BEGIN
-- ==== Sys2Proof/Machine/Boundary.lean ====
section
/-! DEFINITION. What follows a move: pending clock switches, a requested reset, the release of standby, and the acceptance
of an interrupt at an instruction boundary (R421, R430, R505, R841, R930). -/

namespace Sys2Proof.Machine

/-- A requested reset takes place (R930). -/
def State.settle (s : State) : State :=
  match s.dev.resetReq with
  | some c => s.takeReset c
  | none => s

/-- The check of R421 at the boundary after an instruction: suppressed once by the hold condition (R430), and made only
while the CPU runs. The acceptance is no instruction, so its own stack accesses leave no hold. -/
def State.checkRequests (s : State) : Res State :=
  if s.hold then .next { s with hold := false }
  else if s.dev.mode = .run then andThen s.acceptInterrupt fun t => .next (State.settle { t with hold := false })
  else .next s

/-- The boundary after an instruction of `n` CPU clocks: clocks counted and clock switches advanced (R505, R506), the moment
over (R466); then a requested reset, or the release of a standby mode just entered (R841) and the check of R421. A switch by CSS or
MCM0 that was pending at a STOP instruction is complete in STOP mode (`Devices.enterStop`): DESIGN CHOICE, unsafe (R397, R506; log
entry 95). -/
def State.boundary (s : State) (n : Nat) : Res State :=
  let t := { s with cpuClocks := s.cpuClocks + n, dev := (s.dev.clockSwitches n).momentPasses s.dev }
  match t.dev.resetReq with
  | some c => .next (t.takeReset c)
  | none => State.checkRequests { t with dev := t.dev.wake }

/-- After a move that is not the CPU's, made in standby or not: a requested reset, or a reset signal that ends, the release
of standby, and the check of R421 where the CPU resumes from standby (R844, R850). -/
def State.afterMove (s : State) (wasStandby : Bool) : Res State :=
  match s.dev.resetReq with
  | some c => .next (s.takeReset c)
  | none =>
    let t := { s with dev := s.dev.release.wake }
    if wasStandby && decide (t.dev.mode = .run) then t.checkRequests else .next t

/-- The turn of an agent other than the CPU (D23). -/
def State.otherTurn (s : State) (m : AgentMove) : Res State :=
  State.afterMove { s with dev := s.dev.move m } s.dev.mode.standby

end Sys2Proof.Machine
end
END
Word for word, quote all of the data above.

→ **Written answer**
-- ==== Sys2Proof/Machine/Boundary.lean ====
section
/-! DEFINITION. What follows a move: pending clock switches, a requested reset, the release of standby, and the acceptance
of an interrupt at an instruction boundary (R421, R430, R505, R841, R930). -/

namespace Sys2Proof.Machine

/-- A requested reset takes place (R930). -/
def State.settle (s : State) : State :=
  match s.dev.resetReq with
  | some c => s.takeReset c
  | none => s

/-- The check of R421 at the boundary after an instruction: suppressed once by the hold condition (R430), and made only
while the CPU runs. The acceptance is no instruction, so its own stack accesses leave no hold. -/
def State.checkRequests (s : State) : Res State :=
  if s.hold then .next { s with hold := false }
  else if s.dev.mode = .run then andThen s.acceptInterrupt fun t => .next (State.settle { t with hold := false })
  else .next s

/-- The boundary after an instruction of `n` CPU clocks: clocks counted and clock switches advanced (R505, R506), the moment
over (R466); then a requested reset, or the release of a standby mode just entered (R841) and the check of R421. A switch by CSS or
MCM0 that was pending at a STOP instruction is complete in STOP mode (`Devices.enterStop`): DESIGN CHOICE, unsafe (R397, R506; log
entry 95). -/
def State.boundary (s : State) (n : Nat) : Res State :=
  let t := { s with cpuClocks := s.cpuClocks + n, dev := (s.dev.clockSwitches n).momentPasses s.dev }
  match t.dev.resetReq with
  | some c => .next (t.takeReset c)
  | none => State.checkRequests { t with dev := t.dev.wake }

/-- After a move that is not the CPU's, made in standby or not: a requested reset, or a reset signal that ends, the release
of standby, and the check of R421 where the CPU resumes from standby (R844, R850). -/
def State.afterMove (s : State) (wasStandby : Bool) : Res State :=
  match s.dev.resetReq with
  | some c => .next (s.takeReset c)
  | none =>
    let t := { s with dev := s.dev.release.wake }
    if wasStandby && decide (t.dev.mode = .run) then t.checkRequests else .next t

/-- The turn of an agent other than the CPU (D23). -/
def State.otherTurn (s : State) (m : AgentMove) : Res State :=
  State.afterMove { s with dev := s.dev.move m } s.dev.mode.standby

end Sys2Proof.Machine
end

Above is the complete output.